-- ==== Sys2Proof/WellFormed.lean ====
section
/-!
DEFINITION. Which terms of the syntax some legal encoding gives (30_encoding R120 to R130): the
checks the decoder makes on a register's direction, on a zero displacement and on the slots a class has.
-/

namespace Sys2Proof

/-- A transfer may read the register (30_encoding R120): FO0 and FO1 may not be read. -/
def Reg6.readable : Reg6 → Bool
  | .fo0 | .fo1 => false
  | .bank _ | .ar _ | .pr _ | .scalar _ | .fi | .prp | .pwp => true

/-- A transfer may write the register (30_encoding R120): FI may not be written. -/
def Reg6.writable : Reg6 → Bool
  | .fi => false
  | .bank _ | .ar _ | .pr _ | .scalar _ | .fo0 | .fo1 | .prp | .pwp => true

/-- The op has a legal encoding (30_encoding R130). -/
def Instr.wf : Instr → Bool
  | .mov src dst => src.readable && dst.writable
  | .ld1 reg _ _ _ | .ld2 reg _ _ _ => reg.writable
  | .st1 reg _ _ _ | .st2 reg _ _ _ => reg.readable
  | .ldi dst _ | .ldn dst _ => dst.writable
  | .nopAlu | .cif .. | .cfi .. | .add .. | .cmp .. | .mnop | .fmul .. | .mul .. => true
  | .tnop | .dx1 .. | .dx2 => true
  | .nopCtl | .clrf .. | .setm .. | .dbcc .. | .dbncc .. | .djmp .. | .dcall .. | .dret => true

/-- The transfer ops that a format class encodes (30_encoding R102, R121 to R125). -/
def Instr.fitsTransferOf : FormatClass → Instr → Bool
  | .dualDxfer1, .dx1 .. => true
  | .dualXfer1, .tnop | .dualXfer1, .mov .. | .dualXfer1, .ld1 .. | .dualXfer1, .st1 .. => true
  | .dualDxfer2, .dx2 => true
  | .dualXfer2, .tnop | .dualXfer2, .mov .. | .dualXfer2, .ld2 .. | .dualXfer2, .st2 .. => true
  | .singleXferi, .ldi .. => true
  | .dualXfer3, .ldn .. => true
  | _, _ => false

/-- A slot holds a well-formed op of the given unit. -/
def SlotDec.holds (k : SlotKind) : SlotDec → Bool
  | .op i => i.slot == k && i.wf
  | .absent | .bad .. => false

/-- A slot holds a well-formed transfer op that the class encodes. -/
def SlotDec.holdsTransfer (c : FormatClass) : SlotDec → Bool
  | .op i => i.fitsTransferOf c && i.wf
  | .absent | .bad .. => false

/-- Exactly one of the unit slots of a single-layout bundle is filled (30_encoding R104). -/
def Bundle.oneUnit (b : Bundle) : Bool :=
  (b.alu.holds .alu && b.mul == .absent) || (b.alu == .absent && b.mul.holds .mul)

/-- The bundle is one that some word decodes to with no `Bad` slot (30_encoding R102 to R104). -/
def Bundle.wf (b : Bundle) : Bool :=
  match b.cls with
  | .dualDxfer1 | .dualXfer1 | .dualDxfer2 | .dualXfer2 | .dualXfer3 =>
    b.tr.holdsTransfer b.cls && b.alu.holds .alu && b.mul.holds .mul && b.ctl == .absent
  | .singleCtrl => b.tr == .absent && b.oneUnit && b.ctl.holds .ctl
  | .singleXferi => b.tr.holdsTransfer b.cls && b.oneUnit && b.ctl == .absent

end Sys2Proof
end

= = =

Take the entries above and copy them exactly from the first line through the line with "def Instr.wf : Instr → Bool"; leave out every line after it.

> _Exercise result_:
-- ==== Sys2Proof/WellFormed.lean ====
section
/-!
DEFINITION. Which terms of the syntax some legal encoding gives (30_encoding R120 to R130): the
checks the decoder makes on a register's direction, on a zero displacement and on the slots a class has.
-/

namespace Sys2Proof

/-- A transfer may read the register (30_encoding R120): FO0 and FO1 may not be read. -/
def Reg6.readable : Reg6 → Bool
  | .fo0 | .fo1 => false
  | .bank _ | .ar _ | .pr _ | .scalar _ | .fi | .prp | .pwp => true

/-- A transfer may write the register (30_encoding R120): FI may not be written. -/
def Reg6.writable : Reg6 → Bool
  | .fi => false
  | .bank _ | .ar _ | .pr _ | .scalar _ | .fo0 | .fo1 | .prp | .pwp => true

/-- The op has a legal encoding (30_encoding R130). -/
def Instr.wf : Instr → Bool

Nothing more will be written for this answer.